───── Data

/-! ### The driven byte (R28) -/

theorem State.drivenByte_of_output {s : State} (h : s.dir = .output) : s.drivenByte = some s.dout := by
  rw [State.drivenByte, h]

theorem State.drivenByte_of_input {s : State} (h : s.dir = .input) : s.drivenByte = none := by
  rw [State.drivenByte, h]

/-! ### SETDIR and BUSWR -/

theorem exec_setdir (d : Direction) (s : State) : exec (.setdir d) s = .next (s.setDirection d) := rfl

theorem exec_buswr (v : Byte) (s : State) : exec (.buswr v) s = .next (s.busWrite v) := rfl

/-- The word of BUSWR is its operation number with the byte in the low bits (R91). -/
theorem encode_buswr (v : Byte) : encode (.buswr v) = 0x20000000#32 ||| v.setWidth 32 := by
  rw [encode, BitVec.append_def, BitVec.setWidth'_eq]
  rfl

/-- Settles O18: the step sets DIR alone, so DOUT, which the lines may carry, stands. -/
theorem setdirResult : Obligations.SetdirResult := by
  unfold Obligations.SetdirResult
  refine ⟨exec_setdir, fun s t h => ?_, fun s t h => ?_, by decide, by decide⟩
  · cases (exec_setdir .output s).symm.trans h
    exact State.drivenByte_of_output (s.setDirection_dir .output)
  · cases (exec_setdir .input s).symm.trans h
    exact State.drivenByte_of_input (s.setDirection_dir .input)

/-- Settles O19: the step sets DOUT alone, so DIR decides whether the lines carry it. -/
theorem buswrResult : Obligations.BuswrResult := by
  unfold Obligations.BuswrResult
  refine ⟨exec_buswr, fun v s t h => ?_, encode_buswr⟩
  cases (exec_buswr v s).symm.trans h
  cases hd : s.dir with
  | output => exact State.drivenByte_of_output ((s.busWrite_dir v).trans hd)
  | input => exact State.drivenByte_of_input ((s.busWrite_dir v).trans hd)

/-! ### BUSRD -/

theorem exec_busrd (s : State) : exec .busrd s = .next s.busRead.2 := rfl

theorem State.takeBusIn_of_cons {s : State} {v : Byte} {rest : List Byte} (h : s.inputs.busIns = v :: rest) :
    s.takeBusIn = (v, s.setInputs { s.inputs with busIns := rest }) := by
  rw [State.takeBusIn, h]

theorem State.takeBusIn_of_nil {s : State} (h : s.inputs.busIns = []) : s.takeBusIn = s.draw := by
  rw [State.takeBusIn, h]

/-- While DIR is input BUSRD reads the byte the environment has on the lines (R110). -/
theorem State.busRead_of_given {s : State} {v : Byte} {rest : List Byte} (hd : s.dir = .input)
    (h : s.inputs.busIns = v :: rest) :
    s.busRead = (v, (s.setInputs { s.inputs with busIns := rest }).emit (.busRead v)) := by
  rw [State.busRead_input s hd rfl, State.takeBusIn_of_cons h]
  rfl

──────────
───── Data

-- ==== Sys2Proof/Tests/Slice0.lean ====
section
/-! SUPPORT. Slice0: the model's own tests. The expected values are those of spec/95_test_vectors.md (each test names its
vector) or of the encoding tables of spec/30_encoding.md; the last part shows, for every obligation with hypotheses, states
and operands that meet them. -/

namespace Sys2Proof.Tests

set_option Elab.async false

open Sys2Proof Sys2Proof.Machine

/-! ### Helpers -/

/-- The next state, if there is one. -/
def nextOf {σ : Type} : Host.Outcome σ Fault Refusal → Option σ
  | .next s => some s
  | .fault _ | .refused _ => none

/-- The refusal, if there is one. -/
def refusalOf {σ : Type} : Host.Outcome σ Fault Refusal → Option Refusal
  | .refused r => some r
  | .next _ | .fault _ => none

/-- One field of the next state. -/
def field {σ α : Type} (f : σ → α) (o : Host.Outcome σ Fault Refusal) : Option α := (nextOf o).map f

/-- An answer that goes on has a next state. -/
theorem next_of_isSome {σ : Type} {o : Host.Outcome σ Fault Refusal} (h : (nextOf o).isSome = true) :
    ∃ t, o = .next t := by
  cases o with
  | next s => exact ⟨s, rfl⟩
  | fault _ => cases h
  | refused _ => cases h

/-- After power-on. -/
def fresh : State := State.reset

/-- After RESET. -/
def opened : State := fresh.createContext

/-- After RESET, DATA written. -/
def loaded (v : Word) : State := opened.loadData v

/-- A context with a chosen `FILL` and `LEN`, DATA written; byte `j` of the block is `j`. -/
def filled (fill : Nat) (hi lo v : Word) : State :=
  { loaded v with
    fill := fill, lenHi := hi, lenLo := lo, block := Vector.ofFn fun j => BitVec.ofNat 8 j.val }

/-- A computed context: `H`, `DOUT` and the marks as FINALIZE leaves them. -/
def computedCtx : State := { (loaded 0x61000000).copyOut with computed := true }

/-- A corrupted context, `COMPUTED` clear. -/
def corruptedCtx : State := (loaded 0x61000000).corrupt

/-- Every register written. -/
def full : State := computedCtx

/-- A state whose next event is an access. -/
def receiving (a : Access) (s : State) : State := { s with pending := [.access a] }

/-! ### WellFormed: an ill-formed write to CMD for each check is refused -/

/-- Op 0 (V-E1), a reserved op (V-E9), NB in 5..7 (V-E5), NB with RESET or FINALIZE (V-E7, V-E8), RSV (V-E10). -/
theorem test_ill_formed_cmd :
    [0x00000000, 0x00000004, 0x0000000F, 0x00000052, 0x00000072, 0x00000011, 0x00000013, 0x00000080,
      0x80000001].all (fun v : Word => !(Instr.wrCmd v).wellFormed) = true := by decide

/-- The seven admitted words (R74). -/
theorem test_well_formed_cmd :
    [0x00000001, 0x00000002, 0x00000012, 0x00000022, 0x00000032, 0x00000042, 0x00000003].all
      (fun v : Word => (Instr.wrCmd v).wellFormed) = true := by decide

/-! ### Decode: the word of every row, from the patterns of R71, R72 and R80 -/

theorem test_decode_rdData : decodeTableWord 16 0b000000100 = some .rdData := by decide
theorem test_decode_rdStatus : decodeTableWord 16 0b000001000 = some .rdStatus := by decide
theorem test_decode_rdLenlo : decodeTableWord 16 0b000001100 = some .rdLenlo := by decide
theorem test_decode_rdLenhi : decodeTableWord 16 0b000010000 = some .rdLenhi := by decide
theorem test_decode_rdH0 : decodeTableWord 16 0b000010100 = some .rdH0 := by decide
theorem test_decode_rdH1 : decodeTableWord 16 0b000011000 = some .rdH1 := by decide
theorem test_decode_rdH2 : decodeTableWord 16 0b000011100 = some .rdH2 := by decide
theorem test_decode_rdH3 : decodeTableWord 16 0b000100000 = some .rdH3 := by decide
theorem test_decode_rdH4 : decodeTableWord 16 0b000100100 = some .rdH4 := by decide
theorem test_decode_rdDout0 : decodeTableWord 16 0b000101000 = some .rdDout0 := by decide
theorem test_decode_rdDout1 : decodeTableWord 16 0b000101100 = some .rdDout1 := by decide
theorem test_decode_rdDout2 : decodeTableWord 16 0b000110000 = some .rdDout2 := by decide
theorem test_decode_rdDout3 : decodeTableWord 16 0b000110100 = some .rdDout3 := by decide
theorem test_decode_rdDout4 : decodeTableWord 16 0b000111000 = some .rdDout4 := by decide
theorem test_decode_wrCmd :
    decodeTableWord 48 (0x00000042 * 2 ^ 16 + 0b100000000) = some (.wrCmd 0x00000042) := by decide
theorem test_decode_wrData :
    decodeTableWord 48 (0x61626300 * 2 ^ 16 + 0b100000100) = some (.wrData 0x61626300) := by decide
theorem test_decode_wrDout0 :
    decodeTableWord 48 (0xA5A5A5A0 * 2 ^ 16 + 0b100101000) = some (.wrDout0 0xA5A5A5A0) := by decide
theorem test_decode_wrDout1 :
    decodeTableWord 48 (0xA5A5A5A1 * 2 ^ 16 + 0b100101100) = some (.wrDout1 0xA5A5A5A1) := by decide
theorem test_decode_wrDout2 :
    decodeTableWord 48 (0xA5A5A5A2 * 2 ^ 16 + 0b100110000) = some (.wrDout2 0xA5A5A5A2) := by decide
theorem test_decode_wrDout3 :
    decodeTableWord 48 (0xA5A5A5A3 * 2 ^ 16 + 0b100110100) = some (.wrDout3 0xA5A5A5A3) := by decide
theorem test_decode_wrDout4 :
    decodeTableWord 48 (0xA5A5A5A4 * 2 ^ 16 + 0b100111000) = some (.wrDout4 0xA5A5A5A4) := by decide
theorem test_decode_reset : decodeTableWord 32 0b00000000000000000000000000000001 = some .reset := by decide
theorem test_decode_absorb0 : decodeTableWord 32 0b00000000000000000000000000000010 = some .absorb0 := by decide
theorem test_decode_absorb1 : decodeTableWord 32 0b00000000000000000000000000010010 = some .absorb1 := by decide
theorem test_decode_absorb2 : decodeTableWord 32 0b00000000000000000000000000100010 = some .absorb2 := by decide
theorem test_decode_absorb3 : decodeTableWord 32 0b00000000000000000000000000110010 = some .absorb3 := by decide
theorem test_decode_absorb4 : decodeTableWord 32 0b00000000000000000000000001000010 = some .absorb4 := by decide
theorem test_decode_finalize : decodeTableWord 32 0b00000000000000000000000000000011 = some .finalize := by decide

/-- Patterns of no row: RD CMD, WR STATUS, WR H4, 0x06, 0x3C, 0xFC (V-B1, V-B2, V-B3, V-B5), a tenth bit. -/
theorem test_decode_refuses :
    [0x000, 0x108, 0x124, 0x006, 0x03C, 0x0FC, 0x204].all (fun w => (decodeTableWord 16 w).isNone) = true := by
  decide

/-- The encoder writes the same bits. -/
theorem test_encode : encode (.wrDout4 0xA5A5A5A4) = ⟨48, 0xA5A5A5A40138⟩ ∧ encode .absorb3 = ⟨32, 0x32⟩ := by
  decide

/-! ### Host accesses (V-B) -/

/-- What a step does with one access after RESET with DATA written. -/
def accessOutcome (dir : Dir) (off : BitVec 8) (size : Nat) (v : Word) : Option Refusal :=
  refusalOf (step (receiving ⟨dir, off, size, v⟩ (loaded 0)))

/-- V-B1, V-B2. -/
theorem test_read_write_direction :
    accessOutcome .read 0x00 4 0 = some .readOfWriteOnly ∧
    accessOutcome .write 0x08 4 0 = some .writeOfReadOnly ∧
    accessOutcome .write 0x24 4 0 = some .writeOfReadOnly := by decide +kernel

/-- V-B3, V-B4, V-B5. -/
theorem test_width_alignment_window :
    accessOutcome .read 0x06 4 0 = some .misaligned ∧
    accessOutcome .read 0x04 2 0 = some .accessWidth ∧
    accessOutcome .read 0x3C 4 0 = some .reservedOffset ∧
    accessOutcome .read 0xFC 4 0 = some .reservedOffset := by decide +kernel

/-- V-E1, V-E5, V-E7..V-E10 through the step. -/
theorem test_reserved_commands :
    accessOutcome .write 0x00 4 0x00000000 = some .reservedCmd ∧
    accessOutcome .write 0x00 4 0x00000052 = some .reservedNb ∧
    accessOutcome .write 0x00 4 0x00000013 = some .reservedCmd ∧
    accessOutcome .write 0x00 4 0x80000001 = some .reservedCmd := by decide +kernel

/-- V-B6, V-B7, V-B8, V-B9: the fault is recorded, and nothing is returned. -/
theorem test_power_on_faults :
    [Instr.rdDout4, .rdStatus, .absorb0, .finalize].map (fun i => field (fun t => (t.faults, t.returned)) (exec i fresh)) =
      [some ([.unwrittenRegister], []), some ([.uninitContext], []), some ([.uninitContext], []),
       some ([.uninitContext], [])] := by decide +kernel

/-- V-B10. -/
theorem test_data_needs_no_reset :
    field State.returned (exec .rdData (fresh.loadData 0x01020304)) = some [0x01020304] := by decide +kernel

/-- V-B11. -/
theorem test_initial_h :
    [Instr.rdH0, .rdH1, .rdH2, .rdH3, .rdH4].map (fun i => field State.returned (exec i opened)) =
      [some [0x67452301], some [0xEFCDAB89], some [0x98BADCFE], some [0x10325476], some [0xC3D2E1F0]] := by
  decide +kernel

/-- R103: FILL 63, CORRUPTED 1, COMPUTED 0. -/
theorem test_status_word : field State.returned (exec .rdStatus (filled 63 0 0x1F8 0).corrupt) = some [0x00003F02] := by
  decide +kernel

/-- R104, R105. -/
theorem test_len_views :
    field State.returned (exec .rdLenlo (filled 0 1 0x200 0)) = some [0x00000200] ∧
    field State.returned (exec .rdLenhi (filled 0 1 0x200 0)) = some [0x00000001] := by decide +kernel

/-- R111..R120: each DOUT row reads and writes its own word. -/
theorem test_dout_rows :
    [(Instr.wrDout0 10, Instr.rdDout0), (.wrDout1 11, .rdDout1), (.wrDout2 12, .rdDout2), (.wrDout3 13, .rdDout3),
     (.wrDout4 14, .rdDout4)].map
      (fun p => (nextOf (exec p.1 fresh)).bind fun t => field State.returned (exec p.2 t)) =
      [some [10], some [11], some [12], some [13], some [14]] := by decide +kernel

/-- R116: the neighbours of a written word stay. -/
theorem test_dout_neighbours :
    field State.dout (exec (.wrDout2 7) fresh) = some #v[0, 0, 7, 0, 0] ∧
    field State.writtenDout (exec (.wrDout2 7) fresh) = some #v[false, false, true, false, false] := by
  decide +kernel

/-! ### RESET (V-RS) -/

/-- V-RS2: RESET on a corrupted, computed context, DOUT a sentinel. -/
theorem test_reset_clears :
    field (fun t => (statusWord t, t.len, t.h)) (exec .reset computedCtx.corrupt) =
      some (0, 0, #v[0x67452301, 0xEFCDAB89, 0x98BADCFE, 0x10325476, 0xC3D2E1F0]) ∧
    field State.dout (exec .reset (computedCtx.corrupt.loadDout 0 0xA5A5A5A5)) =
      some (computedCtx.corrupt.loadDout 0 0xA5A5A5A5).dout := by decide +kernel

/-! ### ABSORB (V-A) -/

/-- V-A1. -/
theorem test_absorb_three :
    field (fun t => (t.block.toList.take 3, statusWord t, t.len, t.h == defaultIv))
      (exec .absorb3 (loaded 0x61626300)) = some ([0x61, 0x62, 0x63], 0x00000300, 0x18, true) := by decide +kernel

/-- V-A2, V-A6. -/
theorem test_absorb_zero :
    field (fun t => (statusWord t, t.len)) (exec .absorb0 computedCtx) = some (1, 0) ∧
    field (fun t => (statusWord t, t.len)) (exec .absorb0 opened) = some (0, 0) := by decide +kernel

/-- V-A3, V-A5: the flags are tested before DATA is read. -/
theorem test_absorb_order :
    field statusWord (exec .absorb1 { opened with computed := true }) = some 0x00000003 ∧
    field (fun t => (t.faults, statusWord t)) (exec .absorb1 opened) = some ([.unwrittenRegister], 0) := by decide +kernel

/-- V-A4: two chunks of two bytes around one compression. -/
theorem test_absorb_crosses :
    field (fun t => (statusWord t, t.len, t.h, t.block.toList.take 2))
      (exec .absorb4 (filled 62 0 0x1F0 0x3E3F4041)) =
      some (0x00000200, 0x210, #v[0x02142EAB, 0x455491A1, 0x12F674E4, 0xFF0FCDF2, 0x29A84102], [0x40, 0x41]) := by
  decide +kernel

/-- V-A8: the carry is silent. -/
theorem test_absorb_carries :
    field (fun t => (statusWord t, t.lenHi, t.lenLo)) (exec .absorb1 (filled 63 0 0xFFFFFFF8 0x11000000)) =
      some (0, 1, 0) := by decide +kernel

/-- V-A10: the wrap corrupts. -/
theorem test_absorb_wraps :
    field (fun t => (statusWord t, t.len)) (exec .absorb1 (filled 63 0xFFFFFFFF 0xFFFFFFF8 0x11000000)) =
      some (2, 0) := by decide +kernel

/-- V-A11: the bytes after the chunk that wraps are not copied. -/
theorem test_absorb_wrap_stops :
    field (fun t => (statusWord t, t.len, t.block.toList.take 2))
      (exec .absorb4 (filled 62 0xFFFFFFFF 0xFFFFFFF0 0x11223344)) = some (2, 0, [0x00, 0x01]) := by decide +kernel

──────────

About this task
Nothing should appear in the answer except the lines above from the line with "o = .next t := by" through the line with "def loaded (v", both included, written out exactly.

Solution to this task
    ∃ t, o = .next t := by
  cases o with
  | next s => exact ⟨s, rfl⟩
  | fault _ => cases h
  | refused _ => cases h

/-- After power-on. -/
def fresh : State := State.reset

/-- After RESET. -/
def opened : State := fresh.createContext

/-- After RESET, DATA written. -/
def loaded (v : Word) : State := opened.loadData v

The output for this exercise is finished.